Route of administration and doses:
Inside (during food, with a small amount of liquid) on 12-1 tablet 2 times a day. Duration of a course of treatment 2-3 months, if necessary it is possible to treat 1-2 times a year.
Features of use:
Vazobral has vasodilating effect, without influencing system arterial pressure. Vazobral's appointment the patient with arterial hypertension does not exclude need use of anti-hypertensive means. The caffeine which is contained in drug can cause a sleep disorder, tachycardia.
Side effects:
From digestive tract: nausea, a gastralgia, dyspepsia, at these manifestations drug withdrawal is not required. Seldom (no more than 1% of cases) - dizziness, excitement, a headache. Very seldom (no more than 0,1% of cases) allergic reactions, tachycardia, hypotension are possible.

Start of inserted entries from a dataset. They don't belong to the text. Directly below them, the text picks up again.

/-- The rounds that pass until one of the slices that wait has credit: those at weight 0 or at their cap take none; none when
no slice takes any. -/
def State.roundsDue (s : State) (e unit : Nat) (l : List Nat) : Option Nat :=
  ((l.filter fun m => s.weight m != 0 && !s.capped e m).map fun m => (-(s.creditOf e m)).toNat / (s.weight m * unit) + 1).foldl
    (fun b r => some (match b with | some x => min x r | none => r)) none

/-- The credit that starts a descriptor of a slice at an engine: held, or given by the rounds that begin when no waiting
slice has credit left, a shortfall carried from each into the next; none while the slice must wait. A weight changed acts
from the next round (R304). -/
def State.startCredit (s : State) (e n : Nat) : Option State :=
  let others := (s.waitingSlices e).filter fun m => m != n
  let unit := if e = 5 ∨ e = 6 then 1 else 4096
  let all := insertRising n others
  if 0 < s.creditOf e n then some s
  else if others.any fun m => decide (0 < s.creditOf e m) then none
  else if s.weight n = 0 then (if (others.any fun m => s.weight m != 0) || s.capped e n then none else some s)
  else match s.roundsDue e unit all with
    | none => none
    | some r =>
      let give (s : State) (m : Nat) : State :=
        if s.weight m = 0 ∨ s.capped e m then s
        else
          let credit := s.slices.credit.set 0 (e * 8192 + m) (s.creditOf e m + (r * s.weight m * unit : Nat))
          { s with slices := { s.slices with credit := credit } }
      let s := all.foldl give s
      if 0 < s.creditOf e n then some s else none

/-- A started descriptor is charged to its slice; one that started without credit, at weight 0, owes none. -/
def State.charge (s : State) (j : Job) : State :=
  let e := j.engine
  let k := e * 8192 + j.slice
  let cost : Int := if e = 5 ∨ e = 6 then 1 else (j.bytes : Int)
  let credit := if 0 < s.creditOf e j.slice then s.slices.credit.set 0 k (s.creditOf e j.slice - cost) else s.slices.credit
  { s with slices := { s.slices with credit := credit, used := s.slices.used.set 0 k (s.slices.used.get 0 k + j.bytes) } }

/-! ### Ranges (R289, R295) -/

/-- A byte range a descriptor names: address, length, read, written. -/
structure Rng where
  iova : Nat
  len : Nat
  r : Bool
  w : Bool
  deriving DecidableEq, Repr

def Rng.overlap (a b : Rng) : Bool := decide (0 < a.len) && decide (0 < b.len) &&
  decide (a.iova < b.iova + b.len) && decide (b.iova < a.iova + a.len)

/-- Two ranges overlap where one is written. -/
def clash : List Rng → Bool
  | [] => false
  | a :: l => (l.any fun b => a.overlap b && (a.w || b.w)) || clash l

/-- The physical addresses of the ranges; none when one fails its windows. -/
def Job.ranges (j : Job) (l : List Rng) : Option (List Nat) :=
  l.mapM fun a => if a.len = 0 then some 0 else winFind j.wins a.iova a.len a.r a.w

/-- A new grant, or the end of an old one, is counted in SLICE_GEN and told to the tenant (R304). -/
def State.bumpGen (s : State) (n : Nat) : State :=
  (s.setFld .SLICE_GEN [n] .SLICE_GEN_GEN (s.fld .SLICE_GEN [n] .SLICE_GEN_GEN + 1)).sliceVec n 0

/-- At a douse the engine fetches no more and abandons what is in flight (R310). -/
def State.sliceDouse (s : State) : State :=
  { s with slices := { s.slices with jobs := [], stopped := true } }

end Sys2Proof.Machine
end

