/-- A read with its side effects (R14, R536): the value, and the state after the fields within the lanes are read. -/
def State.regRead (s : State) (w : Who) (r : Reg) (idx : List Nat) (lanes : Word) : Word × State :=
  let i := idx.headD 0
  let v := s.busValue r idx
  match r with
  | .CLEAT_TAKE => s.cleatTakeNow w i
  -- a cleat that the requester has given reads back as given (R215)
  | .CLEAT_STATE =>
    let s := if s.cleats.reqs.any fun r => r.n == i && r.id == w.cleatId then s.cleatWindow else s
    (s.busValue r idx, s)
  | .MAST_TICK_LO => (v, s.setReg .MAST_TICK_HI [] (BitVec.ofNat 64 (s.tick / 2 ^ 32 % 2 ^ 16)))
  | .UART_RXD => (v, s.setUart i { s.uart i with rx := (s.uart i).rx.tail })
  | .SPI_RXD => (v, s.setSpi i { s.spi i with rx := (s.spi i).rx.tail })
  | .I2C_RXD => (v, s.setI2c i { s.i2c i with rx := (s.i2c i).rx.tail })
  | .DB_NEXT =>
    (v, match s.dbNext i with
        | some m => { s with dist := { s.dist with doorbells := s.dist.doorbells.erase m } }
        | none => s)
  | _ => (v, if r.spec.rc = 0 then s else s.setReg r idx (r.spec.afterRead (s.reg r idx) lanes))

/-- A read of a hit over the lanes. -/
def State.hitRead (s : State) (w : Who) (h : Hit) (lanes : Word) : Word × State :=
  match h with
  | .reg r idx _ => s.regRead w r idx lanes
  | .dbg c 3 n _ =>
    (s.hitValue h, match lookReg regsSys n with
      | some (r, idx, _) =>
        if r.spec.rc = 0 then s else s.updCore c fun k => k.setReg r idx (r.spec.afterRead (k.reg r idx) lanes)
      | none => s)
  | _ => (s.hitValue h, s)

/-! ### Writes -/

/-- The modes a port offers (R311). -/
def portMode (p m : Nat) : Bool :=
  m == 0 || (if p < 2 then m == 1 || m == 2 else if p < 10 then m == 3 || m == 4 else m == 5 || m == 6)

/-- The fields marked "loaded" that no level writes: Fetas does (R11, R16). -/
def Reg.loaded : Reg → Word
  | .CORE_ID | .CORE_PHYS | .UART_ACT => 0x3f
  | .L3_WG_MASK | .L3_WG_MAP | .L3_SEED => 0xffff
  | .MG_SPARE => 0xff
  | .DKEY_MAP | .MKEY_MAP => 0x80001fff
  | .MR_STATUS => 0x100
  | .MR_DIE => 0x3fff
  | .LCORE_MAP | .SLICE_GRANT_Q => 0x7f
  | .SLICE_BIND | .ALARM_LO => 0xffffffff
  | .SLICE_GRANT_V => 0x7f3fff
  | .SLICE_GRANT_BW => 0xffffff
  | .SLICE_FAR => 0x80003fff
  | .WIN_A => 0xfffffffff007
  | .WIN_B => 0xfffffffffffff000
  | .PCIE_CTL => 0x40000000
  | .FSI_STATUS => 0xffff0002
  | .MAST_MODE => 0x200000
  | .WAKE_EN => 0x3ffff
  | .WAKE_CMP => 0xefc000ff
  | .ALARM_HI => 0xc000ffff
  | .PF_CFG => 0x83ffe3ff
  | .PWR_SEQ => 0x80ff00ff
  | .CFG_STAT => 0x8
  | .HEALTH_STAT => 0x3ff0
  | .GAP_TIME => 0xffffffffffffffff
  | .SHR_PORT_STAT => 0x1
  | .BOOT_STAT => 0x3f707
  | _ => 0

/-- The fields a requester stores by a write. -/
def Reg.defFor (r : Reg) (w : Who) : RegDef :=
  let d := r.spec
  if w == .fetas then { d with rw := d.rw ||| r.loaded } else d

/-- Fields that keep their value when a write would give them one that the register does not take. -/
def busKeep (r : Reg) (idx : List Nat) (old new : Word) : Word :=
  let keepIf (b : Bool) (f : Fld) (w : Word) : Word := if b then putBits w f (bits old f) else w
  let out (f : Fld) (lo hi : Nat) (w : Word) : Word := keepIf (decide (bits new f < lo ∨ hi < bits new f)) f w
  match r with
  | .WDOG_CFG => out .WDOG_CFG_TIMEOUT 1 255 new
  | .PORT_CFG => keepIf (!portMode (idx.headD 0) (bits new .PORT_CFG_MODE)) .PORT_CFG_MODE new
  | .QBV_CTL => out .QBV_CTL_ADMIN_LEN 1 256 new
  | .QBV_CYCLE => out .QBV_CYCLE_NS 1000 1000000000 new
  | .QBV_IVL => out .QBV_IVL_NS 1 (2 ^ 32) new
  | .FDB_AGE => out .FDB_AGE_SECONDS 1 65535 new
  | .HSR_CFG => out .HSR_CFG_MODE 0 2 (out .HSR_CFG_FORGET 10 4000 (out .HSR_CFG_LIFECHECK 1 65535 new))
  | .UART_CFG => out .UART_CFG_PARITY 0 2 new
  | .UART_BAUD => out .UART_BAUD_DIV_INT 2 65535 new
  | .SPI_CFG => out .SPI_CFG_DIV 1 255 new
  | .I2C_CFG => out .I2C_CFG_SPEED 0 2 new
  | .GPIO_ICFG => out .GPIO_ICFG_MODE 0 5 new
  | .QSPI_CFG =>
    let z := bits new .QSPI_CFG_SIZE
    out .QSPI_CFG_WIDTH 0 2 (keepIf (decide (z ≠ 0 ∧ (z < 16 ∨ 28 < z))) .QSPI_CFG_SIZE new)
  | .PCIE_CTL => out .PCIE_CTL_CTO 5 5000 new
  | .TT_CFG => out .TT_CFG_DIR 0 2 new
  | .TT_WIN => out .TT_WIN_US 1 4000000 new
  | .HY_RING_CTL => out .HY_RING_CTL_SIZE 12 30 new
  | .HY_RING_RP => new &&& ~~~63#64
  | _ => new

/-- The bytes used of a ring for a read pointer lie within its size. -/
def State.rpOk (s : State) (r : Nat) (rp : Word) : Bool :=
  let size := 2 ^ s.fld .HY_RING_CTL [r] .HY_RING_CTL_SIZE
  let wp := s.reg .HY_RING_WP [r]
  let pos (w : Word) : Nat := w.toNat % 2 ^ 30 + (if w.getLsbD 30 then size else 0)
  let free := (pos rp + 2 * size - pos (s.reg .HY_RING_RP [r])) % (2 * size)
  let used := (pos wp + 2 * size - pos (s.reg .HY_RING_RP [r])) % (2 * size)
  decide (rp.toNat % 2 ^ 30 < size ∧ free ≤ used)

Interaction with other medicines:
At co-administration of Vazobral and hypotensive drugs development of arterial hypotonia is possible. Caffeine weakens action of hypnagogues.
Contraindications:
The increased individual sensitivity to drug components.
Pregnancy and period of a lactation,
There are no clinical data about Vazobral's uses during pregnancy and feeding by a breast. Use of drug during breastfeeding can lead to reduction of a lactation.
Overdose:
Symptoms - strengthening of expressiveness of side effects.
Symptomatic treatment.
Storage conditions:
List B. At a temperature of 15 - 25 °C, in the place, unavailable to children.
Issue conditions:
According to the recipe
Packaging:
On 10 tablets in a blister strip packaging. On 1 or 3 packagings in a cardboard box together with the application instruction.